Amazon Cloud Search
Saturday, June 9, 2012
Facepunch forums are pretty huge. There’s over 20 million posts in the database. This is cool, but the database regularly locks up when searching. There’s a number of ways to try to get around this, better database server, faster hard drives, pruning posts, slave databases. But whatever you do sooner or later as your post count increases you’re going to have to do it again.
So last week I looked into Amazon Cloudsearch. Put simply you throw all your posts at this service and it provides an API for you to search them. This means that search isn’t using your databases anymore, so your database doesn’t need to be half as powerful, and doesn’t keep locking up.
First of all let me start by saying that you can put anything in here. It doesn’t have to be plain text - you can throw pretty much any document at it and it’ll make it searchable.
The way I do it on our forum is simple. I added a ‘indexed’ field to the posts table. When a post is created or edited it sets the ‘indexed’ field to 0.
Then I set up a cron that scan the posts table every minute, then any posts that are indexed=0 it uploads them to CloudSearch. You upload to CloudSearch by sending AJAX queries - it couldn’t be easier. Here’s how I build mine
So obviously I’ve selected the appropriate posts from the database, then I loop through them all adding them to an array. I don’t add them if they are lower than 10 letters, and I strip UTF from the posts to save space (you don’t have to do this, I just decided it’d be a waste of time preserving these characters since we’re an english forum).
Then it’s just a case of converting the array to JSON
And sending that baby to Amazon
And if it succeeds, mark them as indexed..
You might have noticed that I send date, forumid, threadid and userid with the posts.

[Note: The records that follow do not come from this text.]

def parseAuto (s : List Byte) : AutoImg :=
  let w0 := rd64 s 0; let w1 := rd64 s 8; let w2 := rd64 s 16; let w3 := rd64 s 24
  let nS := fld w0 16 0; let nC := fld w1 31 0; let nA := fld w1 43 32
  let st := rd64s s (fld w2 63 32) nS
  let cl := rd32s s (fld w3 31 0) nC
  let ac := rd64s s (fld w3 63 32) nA
  { nStates := nS, nClasses := fld w0 25 17, direction := fld w0 27 26, startState := fld w0 43 28, resyncState := fld w0 59 44,
    nCells := nC, nAccepts := nA,
    reservedOk := fld w0 63 60 == 0 && fld w1 63 44 == 0 && rdN s 32 32 == 0 && fld w2 31 0 + 256 ≤ s.length
      && fld w2 63 32 + 8 * nS ≤ s.length && fld w3 31 0 + 4 * nC ≤ s.length && fld w3 63 32 + 8 * nA ≤ s.length,
    classMap := (sliceB s (fld w2 31 0) 256).map (·.toNat),
    states := st.map fun w => ⟨fld w 23 0, fld w 39 24, fld w 51 40, fld w 54 52, fld w 63 55⟩,
    cells := cl.map fun c => (fld c 15 0, fld c 31 16),
    accepts := ac.map fun w => ⟨fld w 31 0, fld w 43 32, fld w 55 44, fld w 63 56⟩ }

/-- The first three checks of R266; the reserved bits and the offsets, whose structures lie in the section, are read with the image. -/
def autoOk (a : AutoImg) : Bool :=
  a.reservedOk && 1 ≤ a.nStates && a.nStates ≤ 65536 && 1 ≤ a.nClasses && a.nClasses ≤ 256 && a.direction != 0
  && a.startState < a.nStates && a.resyncState < a.nStates && a.classMap.length == 256 && a.classMap.all (· < a.nClasses)
  && a.states.all (fun s => s.base + a.nClasses - 1 < a.nCells)
  && a.cells.all (fun c => c.1 < a.nStates && c.2 < a.nStates)
  && a.states.all (fun s => s.dflt < a.nStates && s.accFirst + s.accCount ≤ a.nAccepts)
  && a.states.all (fun s => s.hold ≤ 384)

def round64 (n : Nat) : Nat := cdiv n 64 * 64
/-- Bytes of an automaton in the tree and automaton region (R517). -/
def autoBytes (a : AutoImg) : Nat := round64 (256 + 8 * a.nStates + 4 * a.nCells + 8 * a.nAccepts)

/-- A vocabulary section (Table 5-2); the string pool begins directly after the decode table (the model's choice, log 56). -/
def parseVocab (s : List Byte) : VocabImg :=
  let w0 := rd64 s 0; let w1 := rd64 s 8; let w2 := rd64 s 16; let w3 := rd64 s 24; let w4 := rd64 s 32; let w5 := rd64 s 40
  let n := fld w0 19 0
  let dt := Config.decodeTableAt s
  let bt := rd32s s 64 256
  { nTokens := n, vocabIdx := fld w0 23 20, longest := bit w0 24, eos := fld w1 18 0, nMerges := fld w2 31 0,
    decodeBytes := fld w2 63 32, pretokenStates := fld w3 16 0, encodeBytes := fld w4 31 0,
    byteTokens := bt.map fun e => fld e 18 0,
    decode := (rd32s s dt n).map fun e => sliceB s (dt + 4 * n + fld e 25 0) (fld e 31 26),
    enc := Config.encTables s,
    pretoken := parseAuto (s.drop (fld w5 31 0)),
    reservedOk := fld w0 63 25 == 0 && fld w1 63 19 == 0 && fld w3 63 17 == 0 && fld w4 63 32 == 0 && fld w5 63 32 == 0
      && rdN s 48 16 == 0 && bt.all fun e => fld e 31 19 == 0 }

/-- The BAD_DESCRIPTOR rows of Table 5-3; lim is 4 or 16 by the vocabulary mode. Reserved fields and n_merges of a longest-match image that are
not 0 are refused with them (the model's choice, log 56). -/
def vocabOk (v : VocabImg) (lim : Nat) : Bool :=
  v.reservedOk && 256 ≤ v.nTokens && v.nTokens ≤ 524288 && v.eos < v.nTokens && v.vocabIdx < lim
  && (v.longest == false || v.nMerges == 0)
  && nodupNat v.byteTokens && v.byteTokens.all (· < v.nTokens)
  && (List.range 256).all (fun b => v.decode.getD (v.byteTokens.getD b 0) [] == [BitVec.ofNat 8 b])
  && v.decode.all (fun d => d.length ≤ 63)
  && v.enc.merges.all (fun (a, b, r) => v.decode.getD r [] == v.decode.getD a [] ++ v.decode.getD b [])
  && autoOk v.pretoken && v.pretoken.nStates == v.pretokenStates && v.pretoken.direction == 1
  && v.pretoken.states.all (fun s => s.hold == 0)
  && v.pretoken.accepts.all (fun a => a.pattern == 0 && a.priority == 0 && a.rule == 0 && a.len == 0)

/-- A dictionary's fields; the masks are read once the reference vocabulary is known. -/
def parseDict (s : List Byte) : DictImg :=
  let w0 := rd64 s 0; let w1 := rd64 s 8; let w2 := rd64 s 16
  let n := fld w0 18 0
  let dir := rd64s s (fld w2 31 0) n
  let ban := rd32s s (fld w2 63 32) (fld w1 12 0)
  { nMasks := n, vocabIdx := fld w0 22 19,
    raw := dir.map fun e => sliceB s (fld e 39 0) (8 * fld e 53 40),
    offs := dir.map fun e => fld e 39 0, masks := [], ban := ban.map fun e => fld e 17 0,
    dirOk := fld w2 31 0 + 8 * n ≤ s.length && fld w2 63 32 + 4 * fld w1 12 0 ≤ s.length
      && dir.all fun e => fld e 39 0 + 8 * fld e 53 40 ≤ s.length,
    reservedOk := fld w0 63 23 == 0 && fld w1 63 13 == 0 && rdN s 24 40 == 0 && dir.all (fun e => fld e 63 54 == 0)
      && ban.all (fun e => fld e 31 18 == 0) && 1 ≤ n && n ≤ 262144 && fld w1 12 0 ≤ 4096,
    refSlot := 0, refN := 0, refEos := 0, refGen := 0 }

/-- A grammar section (Tables 6-2 to 6-4). A class map, table or pinned list that runs past the section's end reads 0 there: the manual names
no check for it, so this is the model's choice (DESIGN CHOICE, log 65). -/
def parseGrammar (s : List Byte) (nTokens : Nat) : GrammarImg :=
  let w (i : Nat) := rd64 s (8 * i)
  let nS := fld (w 0) 22 0
  let nT := fld (w 3) 63 32
  let st := rd64s s (fld (w 4) 63 32) nS
  let tr := rd64s s (fld (w 5) 31 0) nT
  let rt := rd32s s (fld (w 5) 63 32) (fld (w 3) 25 17)
  let pn := rd32s s (fld (w 6) 31 0) (fld (w 2) 50 32)
  { nStates := nS, vocabIdx := fld (w 0) 26 23, maxDepth := fld (w 0) 32 27, deadCode := fld (w 0) 34 33,
    maxMixed := fld (w 0) 45 35, startState := fld (w 1) 21 0, escapeState := fld (w 1) 43 22, escapeMask := fld (w 1) 61 44,
    dictGen := fld (w 2) 31 0, dictSlot := 0, nPinned := fld (w 2) 50 32, allPinned := bit (w 2) 51, nClasses := fld (w 3) 16 0,
    nReturns := fld (w 3) 25 17, nTrans := nT, residentBytes := fld (w 6) 63 32, pinnedBytes := fld (w 7) 31 0,
    classMap := (List.range nTokens).map fun i => rdN s (fld (w 4) 31 0 + 2 * i) 2,
    states := st.map fun x => ⟨fld x 17 0, bit x 18, fld x 50 19, fld x 62 51⟩,
    trans := tr.map fun x => ⟨fld x 15 0, fld x 37 16, fld x 39 38, fld x 47 40⟩,
    returns := rt.map fun x => fld x 21 0,
    pinned := pn.map fun x => fld x 17 0,
    reservedOk := fld (w 0) 63 46 == 0 && fld (w 1) 63 62 == 0 && fld (w 2) 63 52 == 0 && fld (w 3) 31 26 == 0
      && fld (w 7) 63 32 == 0 && st.all (fun x => fld x 63 63 == 0) && tr.all (fun x => fld x 63 48 == 0)
      && rt.all (fun x => fld x 31 22 == 0) && pn.all (fun x => fld x 31 18 == 0) }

This allows us to also search via those fields, and filter by those fields. So if you only want to find threads containing the word ‘Butt’ in General Discussion, posted last week, by me - you can do that easily.
But more than that. When you search it will also categorize your results. It’ll show you the top x forumid’s with that word in, and the top userid’s, and the top threadids.
This allows you to show the results in a way that lets people drill down to find what they want. For example, this search:
You can see that it’s most mentioned in the Max Payne thread. And most mentioned by “A Big Fat Ass”. But it’s also mentioned in the Max Payne 3 thread a lot, and maybe that’s what we’re looking for. So clicking on the thread restricts the results to that thread.
Not a super example of why this is cool, but compare that process to VBulletin’s search:
Searching shouldn’t be THIS much work.
Searching is as easy as opening a URL. Because that’s all it is. When you create your search domain you’ll be given a unique URL to query. You can do this from inside your site (I wrap it in an API) - or you could query it directly via an ajax request. Their dashboard lets you run test queries, so you can make sure it’s working.
This is where the usefulness will probably drop out for most people. The price starts at around $80 a month. So if you’re providing search for one small thing - it probably wouldn’t be worth it.
It scales with usage. So if you have a hundred million entries, and you’re querying 1000 times a second - it’s gonna cost a lot more $80. But on the upside performance will remain the same.
Right now we have nearly 3 million posts indexed and we’re still on a single small search type (it scales automatically). I am expecting this to change to the large type soon (which is around $350 a month).
For us - even at $350 a month - I think it’s worth it, for these three reasons.
- Search Results are Instant
- Search Results are Better
- Takes pressure off the Database